Ainsi M. Griveaux, sans doute préoccupé par le soulèvement de la France périphérique qui s’annonce pour le 17 novembre, a souhaité, jeudi matin, sur France Inter, que le « pays légal »rende enfin visite au « pays réel » ! Maurras, qui est l’auteur de cette célèbre distinction, aurait souri de s’en voir contester la paternité par un ministre à la culture défaillante au profit — allez savoir pourquoi ! — de Marc Bloch, auteur lui-même d’une citation sur le sacre de Reims et la fête de la Fédération que nous faisons d’ailleurs volontiers nôtre !
Mais le maître de l’Action française se serait surtout réjoui de constater, à cette occasion, la persistance du rayonnement des analyses qu’il avait posées au début du XXe siècle. Éric Zemmour rappelait, mercredi, dans une conférence à l’ISSEP, l’école de sciences politiques récemment créée à Lyon par Marion Maréchal, que de Gaulle et la Ve République devaient à Maurras, d’une part, l’idée de restauration de la durée et de l’autorité au sommet de l’État, contre les faiblesses du régime parlementaire et, d’autre part, la ligne générale de leur politique étrangère, celle d’une grande puissance moyenne cherchant à fédérer les non-alignés pour résister aux grands blocs antagonistes.

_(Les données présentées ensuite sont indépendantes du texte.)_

-- ==== Sys2Proof/Machine/FirnStore.lean ====
section
/-! DEFINITION. What Firn keeps in a stage's pools: the stored form of a slot, where it lies, storing it and reading it back (R168,
R169, R298, R301). -/

namespace Sys2Proof.Machine

/-! ### Names (R168) -/

/-- A Firn slot by its name, its stage by key. -/
def Slot.named (x : Slot) (stage tag slot grank : Nat) : Bool :=
  x.stage == stage && x.tag == tag && x.slot == slot && x.grank == grank

/-- The key of the stage of a core's step, none outside a stage. -/
def State.stepKeyOf (s : State) (k : Fin 128) : Option Nat := (s.instOf k).bind fun i => i.stage.map (·.1)

def State.slotOf (s : State) (k : Fin 128) (slot : Nat) : Option Slot :=
  let d := (s.core k).disp
  (s.stepKeyOf k).bind fun key => s.stages.slots.find? (·.named key d.tag.toNat slot d.grank.toNat)

/-! ### The stored form (R168) -/

/-- The block stream of rows, where the data shrinks under it. -/
def streamOf (rows : List (List Byte)) : Option (List Byte) :=
  let bs := rows.flatten
  let e := (encodeStream bs (2 * bs.length + 64)).1
  if !bs.isEmpty && decide (e.length < bs.length) then some e else none

/-- Bytes of the header of rows that are stored uncompressed. -/
def plainHeader : Nat := 64

/-- Bytes a slot of rows holds in a pool. -/
def storedSize (rows : List (List Byte)) : Nat :=
  match streamOf rows with
  | some e => e.length
  | none => rows.flatten.length + plainHeader

/-- The stored form; what the header of uncompressed rows holds is free (log entry 79). -/
def State.storedForm (s : State) (rows : List (List Byte)) : List Byte × State :=
  match streamOf rows with
  | some e => (e, s)
  | none => let f := s.freeBytes plainHeader; (f.1 ++ rows.flatten, f.2)

/-! ### Room in a pool (R169) -/

def runsLength (l : List (Nat × Nat)) : Nat := (l.map (·.2)).foldl (· + ·) 0

/-- Runs in rising order. -/
def insertRun (r : Nat × Nat) : List (Nat × Nat) → List (Nat × Nat)
  | [] => [r]
  | x :: t => if r.1 < x.1 then r :: x :: t else x :: insertRun r t

/-- The runs from an offset to the end of a pool that rising runs leave free. -/
def freeRuns (len : Nat) : Nat → List (Nat × Nat) → List (Nat × Nat)
  | lo, [] => if lo < len then [(lo, len - lo)] else []
  | lo, (o, n) :: t => (if lo < o then [(lo, o - lo)] else []) ++ freeRuns len (max lo (o + n)) t

/-- The runs from a point on, then those before it. -/
def runsFrom (p : Nat) (l : List (Nat × Nat)) : List (Nat × Nat) :=
  let cut := l.flatMap fun r => if r.1 < p && decide (p < r.1 + r.2) then [(r.1, p - r.1), (p, r.1 + r.2 - p)] else [r]
  (cut.filter fun r => decide (p ≤ r.1)) ++ cut.filter fun r => decide (r.1 < p)

/-- The first `n` bytes of runs. -/
def takeRuns : Nat → List (Nat × Nat) → List (Nat × Nat)
  | _, [] => []
  | n, (o, m) :: t => if n = 0 then [] else if n ≤ m then [(o, n)] else (o, m) :: takeRuns (n - m) t

/-- The runs that slots of a stage fill in its keep pool and in its spill pool. -/
def poolRuns (l : List Slot) (stage : Nat) : List (Nat × Nat) × List (Nat × Nat) :=
  let mine := l.filter fun x => x.stage == stage
  (mine.flatMap (·.held.keep), mine.flatMap (·.held.spill))

/-- Runs for `n` bytes in a pool of `len` bytes beside the used ones; where in the pool is free (log entry 79). -/
def State.allocRuns (s : State) (used : List (Nat × Nat)) (len n : Nat) : List (Nat × Nat) × State :=
  let p := Config.freeBits s.freeCtr % (len + 1)
  (takeRuns n (runsFrom p (freeRuns len 0 (used.foldl (fun l r => insertRun r l) []))), { s with freeCtr := s.freeCtr + 1 })

/-! ### Reaching the pools (R298) -/

/-- Where a piece of a pool lies: Firn's requests carry no grade, and a NONE region faults them (R298). -/
def State.poolPiece (s : State) (pasid va : Nat) : Except Trap (Dest × State) :=
  match s.translate none pasid va with
  | (.leaf log2 l, s1) =>
    let a := l.ma + va % 2 ^ log2
    if l.rmt then .error (.at .perm (w64 va))
    else if l.host then
      match s1.ats pasid a with
      | (some h, s2) => .ok (.here (hostFlat h) true, s2)
      | (none, _) => .error (.at .lease (w64 va))
    else if s1.mem.gradeAt a = gradeNone then .error (gradeTrap va gradeNone 0)
    else .ok (.here a false, s1)
  | (.noRegion _, _) => .error (gradeTrap va gradeNone 0)
  | (.invalid, _) => .error (.at .lease (w64 va))

/-- The bytes of runs of a pool, in order. -/
def State.poolDests (s : State) (pasid base : Nat) (runs : List (Nat × Nat)) : Except Trap (List (Dest × Nat) × State) :=
  s.destAll (fun t a _ => t.poolPiece pasid a) (runs.flatMap fun r => pieces 0 (r.2 / 65536 + 2) (base + r.1) r.2)

/-- Poisoned sectors among pieces, each with the offset and length of what lies in it. -/
def poisonedAmong (m : MemSide) : List (Dest × Nat) → Nat → List (Nat × Nat × Nat)
  | [], _ => []
  | (.here flat _, n) :: t, off =>
    ((m.poison.filter fun p => decide (flat < p * 64 + 64) && decide (p * 64 < flat + n)).map fun p =>
      let lo := max flat (p * 64)
      (off + (lo - flat), min (flat + n) (p * 64 + 64) - lo, p)) ++ poisonedAmong m t (off + n)
  | (.remote .., n) :: t, off => poisonedAmong m t (off + n)

/-- The first poisoned sector that a stored row lies in: of a block stream every row depends on every byte (log entry 79). -/
def rowPoison (rows : List (List Byte)) (bad : List (Nat × Nat × Nat)) (i : Nat) : Option Nat :=
  match streamOf rows with
  | some _ => (bad.head?).map (·.2.2)
  | none =>
    let lo := plainHeader + 128 * i
    (bad.find? fun b => decide (b.1 < lo + 128) && decide (lo < b.1 + b.2.1)).map (·.2.2)

/-! ### Storing and reading -/

/-- The stored form of rows is written to runs of a pool, and those of them that are known to be poisoned stay so (R301). -/
def State.storeRows (s : State) (pasid base : Nat) (runs : List (Nat × Nat)) (rows : List (List Byte)) (bad : List Nat) : Except Trap State :=
  match s.poolDests pasid base runs with
  | .error t => .error t
  | .ok (ds, s1) =>
    let f := s1.storedForm rows
    let m := writeHere f.2.mem f.1 ds
    let lo (i : Nat) : Nat := if (streamOf rows).isSome then 0 else plainHeader + 128 * i
    let n : Nat := if (streamOf rows).isSome then f.1.length else 128
    let secs (i : Nat) : List Nat := (sectorsAt ds 0).filterMap fun x => if x.1 < lo i + n && decide (lo i < x.1 + x.2.1) then some x.2.2 else none
    .ok (f.2.setMem ((bad.flatMap secs).foldl (fun x p => x.addPoison p) m))
where
  /-- the sectors of pieces, each with the offset and length of what lies in it -/
  sectorsAt : List (Dest × Nat) → Nat → List (Nat × Nat × Nat)
    | [], _ => []
    | (.here flat _, n) :: t, off =>
      ((List.range ((flat + n + 63) / 64 - flat / 64)).map fun j =>
        let p := flat / 64 + j
        let lo := max flat (p * 64)
        (off + (lo - flat), min (flat + n) (p * 64 + 64) - lo, p)) ++ sectorsAt t (off + n)
    | (.remote .., n) :: t, off => sectorsAt t (off + n)

/-- What a slot's pool gives back: its rows, and the poisoned ones with a sector of each. Rows whose block stream another agent has
overwritten are free (log entry 79). -/
def State.heldRows (s : State) (pasid base : Nat) (runs : List (Nat × Nat)) (rows : List (List Byte)) :
    Except Trap (List (List Byte) × List (Nat × Nat) × State) :=
  match s.poolDests pasid base runs with
  | .error t => .error t
  | .ok (ds, s1) =>
    let bs := (gatherPieces s1.mem [] ds 0).getD []
    let hit := poisonedAmong s1.mem ds 0
    let bad := (List.range rows.length).filterMap fun i => (rowPoison rows hit i).map fun p => (i, p)
    match streamOf rows with
    | none => .ok ((List.range rows.length).map fun i => (bs.drop (plainHeader + 128 * i)).take 128, bad, s1)
    | some e =>
      if bs == e then .ok (rows, bad, s1)
      else
        let f := s1.freeBytes (128 * rows.length)
        .ok ((List.range rows.length).map fun i => (f.1.drop (128 * i)).take 128, bad, f.2)

/-- The pool that holds a slot's data: its base and the slot's runs (R169). -/
def Slot.source (x : Slot) (d : StageDesc) : Nat × List (Nat × Nat) :=
  if x.state == .kept then (d.kpool, x.held.keep) else (d.spool, x.held.spill)

/-- The virtual address at which a slot's stored form begins. -/
def State.slotVa (s : State) (x : Slot) : Nat :=
  match s.stageOf x.stage with
  | some st => let p := x.source st.desc; p.1 + ((p.2.head?).map (·.1)).getD 0
  | none => 0

/-- A slot is read back (R169): its rows, and the poisoned ones. -/
def State.readSlot (s : State) (x : Slot) : Except Trap (List (List Byte) × List (Nat × Nat) × State) :=
  match s.stageOf x.stage with
  | none => .ok (x.held.rows, [], s)
  | some st => let p := x.source st.desc; s.heldRows st.pasid p.1 p.2 x.held.rows

/-- Rows come to stand in a pool of a stage beside what the slots given hold: what their slot holds then. -/
def State.putRows (s : State) (slots : List Slot) (st : Stage) (toSpill : Bool) (rows : List (List Byte)) (bad : List Nat) : Except Trap (Held × State) :=
  let used := poolRuns slots st.key
  let a := s.allocRuns (if toSpill then used.2 else used.1) (if toSpill then st.desc.slen else st.desc.klen) (storedSize rows)
  match a.2.storeRows st.pasid (if toSpill then st.desc.spool else st.desc.kpool) a.1 rows bad with
  | .error t => .error t
  | .ok s1 => .ok (if toSpill then ⟨rows, [], a.1, []⟩ else ⟨rows, a.1, [], []⟩, s1)

/-- What a step wrote is discarded: a slot takes what it held before (R171), stored anew where its space was given up. -/
def State.discardSlot (s : State) (ctxid : Nat) (x : Slot) : Option Slot × State :=
  if x.writer != some ctxid then (some x, s)
  else
    let back (st : SlotState) (h : Held) : Option Slot :=
      some { x with state := st, held := h, newRows := [], toSpill := false, writer := none, before := none }
    match x.before with
    | none => (none, s)
    | some (.dropped, _) => (back .dropped .none, s)
    | some (st, h) =>
      if x.state == .writing && (x.held.keep == h.keep && x.held.spill == h.spill) then (back st { h with bad := [] }, s)
      else match s.stageOf x.stage with
        | none => (back st h, s)
        | some g => match s.putRows (s.stages.slots.filter fun y => !y.named x.stage x.tag x.slot x.grank) g (st == .spilled) h.rows h.bad with
          | .ok (h2, s1) => (back st h2, s1)
          | .error _ => (back st h, s)

/-- Firn forgets what the step of an instance wrote, and the marks it made (R171, R338). -/
def State.discardFirn (s : State) (ctxid : Nat) : State :=
  let one (t : State) (x : Slot) : State :=
    let name (y : Slot) : Bool := y.named x.stage x.tag x.slot x.grank
    match t.discardSlot ctxid x with
    | (some y, t1) => t1.setStages { t1.stages with slots := t1.stages.slots.map fun z => if name z then y else z }
    | (none, t1) => t1.setStages { t1.stages with slots := t1.stages.slots.filter fun z => !name z }
  let s1 := (s.stages.slots.filter fun x => x.writer == some ctxid).foldl one s
  s1.setStages { s1.stages with marks := s1.stages.marks.filter fun m => m.ctxid != ctxid }

end Sys2Proof.Machine
end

Il aurait pu ajouter que la troisième leçon, celle de la distinction du « pays réel » et du « pays légal », justement, aurait elle aussi mérité d’être entendue ! Maurras, à travers elle, apparaît en effet comme un précurseur, non seulement de l’idée de décentralisation (ce qui est bien connu), mais aussi du populisme en ce sens qu’il a perçu et décrit avant tout le monde le divorce du peuple et des élites illégitimes qui trahissent la nation au profit des idéologies ou d’une fausse conception de l’universel. Un portrait-robot qui correspond assez bien à M. Griveaux et à ses semblables… la boucle est bouclée !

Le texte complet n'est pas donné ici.